На следующее утро весь мой задний двор был заставлен изящными железными столиками и стульями, спертыми у богатых соседей и в окрестных кафе. К подарку прилагалась коротенькая записка: «украдено для твоего удовольствия… всегда в твоем распоряжении… Эдвард Рекс…». В жопу цветы. Эдди ухаживал оригинально – преподнес мне садовую мебель. И тем более ценно, что он все это украл.
Он пришел ровно в девять. Военные сапоги до колен, черная рубашка, красная повязка на рукаве, неистовая эрекция. Влажная мечта фетишистки. Культурный, воспитанный, развитой не по годам, самозваный Гитлер‑Юрген. Семнадцать лет. Он прожил у меня полтора года, только изредка отлучаясь домой, чтобы забрать свои книги, одежду и пообщаться с двенадцатилетним братом.
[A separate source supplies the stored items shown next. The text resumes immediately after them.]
/-- Fetch load of the writebacks in px/s (R162). -/
def writebackLoad (s : State) : Rat :=
  (s.compose.writebacks.map fun p =>
    let t := (headScene s.scene.inForce p.1).timing
    ((t.hActive * t.vActive : Nat) : Rat) * headRate s.scene.inForce p.1
      / (if p.2.body.mode = 2 && p.2.body.everyN != 0 then p.2.body.everyN else 1 : Nat)).foldl (· + ·) 0

/-- Fetch load of the module in px/s under the scene in force. -/
def loadInForce (s : State) : Rat :=
  ((List.range 64).map fun h => headLoad s.scene.inForce h).foldl (· + ·) 0 + writebackLoad s

/-- Fetch load of the module in px/s (R162). -/
def fetchLoad (s : State) : Rat :=
  ((List.range 64).map fun h =>
    let a := headLoad s.scene.inForce h
    match stagedBank s with
    | some b => let c := headLoad b h
                if a < c then c else a
    | none => a).foldl (· + ·) 0 + writebackLoad s

/-- Video layers that take a pipe: enabled, on a head enabled, in the scene in force, the staged one or both (R163). -/
def pipeLayers (s : State) : List (Nat × Nat) :=
  (List.range 64).flatMap fun h => ((List.range 16).filter fun i =>
    (s.scene.inForce :: (stagedBank s).toList).any fun b =>
      headOn b h && ((mapGet (headScene b h).layers i).map fun l => l.enable == 1).getD false).map fun i => (h, i)

/-- The pipe of a video layer: its place among the layers that take one (the manual gives pipes no order). -/
def pipeIndex (s : State) (h i : Nat) : Option Nat := (pipeLayers s).findIdx? fun p => p = (h, i)

/-! ## Scaler geometry (R150, R154, R155) -/

/-- Position of output sample `i` on an axis: source sample n, as it may lie before the first, and phase (R150). -/
def axisPos (srcN dstN i : Nat) : Int × Nat :=
  let step := (srcN * 65536 + dstN / 2) / dstN
  let pos : Int := ((2 * i + 1) * step : Nat) / 2 - 32768
  (pos / 65536, (pos / 1024 % 64).toNat)

/-- A source index clamped to the axis. -/
def clampIdx (n : Int) (srcN : Nat) : Nat := if n < 0 then 0 else if (srcN : Int) - 1 < n then srcN - 1 else n.toNat

/-- First tap of an output sample (R150). -/
def baseTap (taps : Nat) (n : Int) : Int := n - (if taps = 8 then 3 else 2)

/-- Output positions of an axis whose footprint includes a source position from `a` up to `a + len`: first and count (R37). -/
def judgedAxis (taps srcN dstN a len : Nat) : Nat × Nat :=
  if len = 0 then (0, 0)
  else if srcN = dstN then (a, len)
  else
    let hit (i : Nat) : Bool :=
      let b := baseTap taps (axisPos srcN dstN i).1
      clampIdx b srcN < a + len && a ≤ clampIdx (b + taps - 1) srcN
    let l := (List.range dstN).filter hit
    match l.head?, l.getLast? with
    | some x, some y => (x, y - x + 1)
    | _, _ => (0, 0)

/-- Start and length of the part of [a, a + n) that lies in [b, b + m). -/
def clip (a n b m : Nat) : Nat × Nat :=
  let lo := max a b
  let hi := min (a + n) (b + m)
  if lo < hi then (lo, hi - lo) else (lo, 0)

/-- The judged rectangle of a bound region of a graphics layer (R37): of zero size where it judges no pixel. -/
def regionRect (l : Layer) (r : Rect) : Rect :=
  let cx := clip r.x r.w l.src.x l.src.w
  let cy := clip r.y r.h l.src.y l.src.h
  let jx := judgedAxis 8 l.src.w l.dst.w (cx.1 - l.src.x) cx.2
  let jy := judgedAxis 6 l.src.h l.dst.h (cy.1 - l.src.y) cy.2
  if jx.2 = 0 || jy.2 = 0 then ⟨0, 0, 0, 0⟩ else ⟨l.dst.x + jx.1, l.dst.y + jy.1, jx.2, jy.2⟩

/-- Size after prescale (R149). -/
def prescaled (n p : Nat) : Nat := ceilDiv n p

/-- The ratio rule of R154. -/
def ratioOk (l : Layer) (p : Nat) : Bool :=
  let ok (a d : Nat) : Bool := d ≤ 16 * a && a ≤ 8 * d
  ok (prescaled l.src.w p) l.dst.w && ok (prescaled l.src.h p) l.dst.h

/-- The line-buffer rule of R154. -/
def lineBufferOk (l : Layer) (p : Nat) : Bool :=
  (6 + max 1 (ceilDiv (prescaled l.src.h p) l.dst.h)) * prescaled l.src.w p ≤ 40960

/-- Prescale factors that a layer may take. -/
def allowedPrescale (l : Layer) : List Nat := if l.allowPrescale then [1, 2, 4] else [1]

/-- The prescale factor that validation takes (R154). -/
def prescaleOf (l : Layer) : Option Nat := (allowedPrescale l).find? fun p => ratioOk l p && lineBufferOk l p

/-! ## Windows and spans (R36, R139, R156) -/

/-- A window of a head as it judges: its source, judged rectangle, layer, kind (0 video, 1 base, 2 region; R197). -/
structure JWin where
  (window source : Nat)
  (rect : Rect)
  (layer kind : Nat)
deriving DecidableEq, Repr, Inhabited

/-- The windows of one layer, bound regions above the base window (R139). Where the judged rectangles of two regions overlap, as they may
where a scaled layer's footprints reach over, the first in the order of the region table judges. DESIGN CHOICE: R38 forbids an overlap of
the regions in the layer's frame only, and the manual gives their judged rectangles no order. -/
def layerWindows (h : HeadScene) (i : Nat) (l : Layer) : List JWin :=
  if i < 16 then [⟨l.window, l.sourceId, l.dst, i, 0⟩]
  else
    ((mapVals h.regions).filter fun r => r.layer + 16 = i).map (fun r => ⟨r.window, r.sourceId, regionRect l r.rect, i, 2⟩)
      ++ (if l.baseWindow then [⟨l.window, l.sourceId, l.dst, i, 1⟩] else [])

/-- The windows of a head, topmost first (R36). -/
def headWindows (h : HeadScene) : List JWin := (layersUp h).reverse.flatMap fun p => layerWindows h p.1 p.2

/-- A pixel lies in a rectangle (R5). -/
def inRect (r : Rect) (x y : Nat) : Bool := r.x ≤ x && x < r.x + r.w && r.y ≤ y && y < r.y + r.h

/-- The window that judges a pixel; none for an unbound one (R36). -/
def judge (l : List JWin) (x y : Nat) : Option JWin := l.find? fun w => inRect w.rect x y

/-- Adjacent runs with the same judging window joined. -/
def joinRuns : List (Nat × Nat × Option JWin) → List (Nat × Nat × Option JWin)
  | [] => []
  | (x, n, w) :: t =>
    match joinRuns t with
    | (y, m, v) :: u => if v = w then (x, n + m, w) :: u else (x, n, w) :: (y, m, v) :: u
    | [] => [(x, n, w)]

/-- Runs between rising breakpoints. -/
def runsOf (l : List JWin) (y : Nat) : List Nat → List (Nat × Nat × Option JWin)
  | a :: b :: t => (a, b - a, judge l a y) :: runsOf l y (b :: t)
  | _ => []

/-- The runs of a line: start, length, judging window; in order and maximal (R156). -/
def lineRuns (l : List JWin) (width y : Nat) : List (Nat × Nat × Option JWin) :=
  let here := l.filter fun w => w.rect.y ≤ y && y < w.rect.y + w.rect.h
  let cuts := (0 :: width :: here.flatMap fun w => [w.rect.x, w.rect.x + w.rect.w]).filter fun x => x ≤ width
  joinRuns (runsOf here y (sortBy (fun a b => a ≤ b) cuts.eraseDups))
Оказалось, что его тоже интересует тайная жизнь неодушевленных вещей. Постоянно таскал домой всякий ржавый хлам, завороженный процессами возрождения, разложения, регенерации. Мы шили маленькие мешочки для талисманов «на удачу» и наполняли их сильными травами, березовой корой, крылышками цикад, зубами, мелкими косточками. Белое ведьмовство, скомпонованное вокруг чистой юношеской интуиции. Во мне вновь пробудились вампирические наклонности – я опять стала пить кровь солнца (сына). ((прим.переводчика: в английском слова sun – солнце и son – сын произносятся одинаково.))
Это было божественно – когда рядом был человек, который в силу своей неопытности пока еще не замкнулся в порочном круге из любви, ярости, энтропии, выздоровления, любви, ярости, энтропии и т.д… в том самом круге, в котором вертелась и я сама и все, кого я знала.
Я ни в коем случае не развращала его цветущую юность. Мне просто хотелось, чтобы он научился, что не надо ни в чем себя сдерживать – что человек должен следовать своим природным склонностям. Я предоставила ему свободу – абсолютную свободу. Я поощряла его не стесняться своих желаний. Воплощать все фантазии и мечты. Я привязывала его к кровати, приковывала наручниками к решетке на окне спальни. Сажала на табурет, привязывала его ноги к ножкам. Руки стягивала за спиной, завязывала глаза. Уходила из дома на час, на два. Чтобы он окунулся в свои фантазии. Когда приходила, в комнате стоял мускусный запах его оргазма – еще теплый и влажный. Горячечное подростковое вожделение расходилось в пространстве, как рябь по воде. Я освобождала его от веревок. И тут же набрасывалась на него. Жадно, грубо. Заливала его всего. Снова и снова. Пока мы оба не падали в изнеможении. Падали и засыпали, как дети.
Но счастье – оно всегда недолговечно, когда тебя тянет на мелодраму. В течение нескольких месяцев я пребывала в блаженном оцепенении. А потом начался неизбежный зуд. Мы с Эдди были готовы расстаться. Я чувствовала, и он тоже чувствовал, что наши с ним отношения достигли своей высшей точки – дальше будет уже застой.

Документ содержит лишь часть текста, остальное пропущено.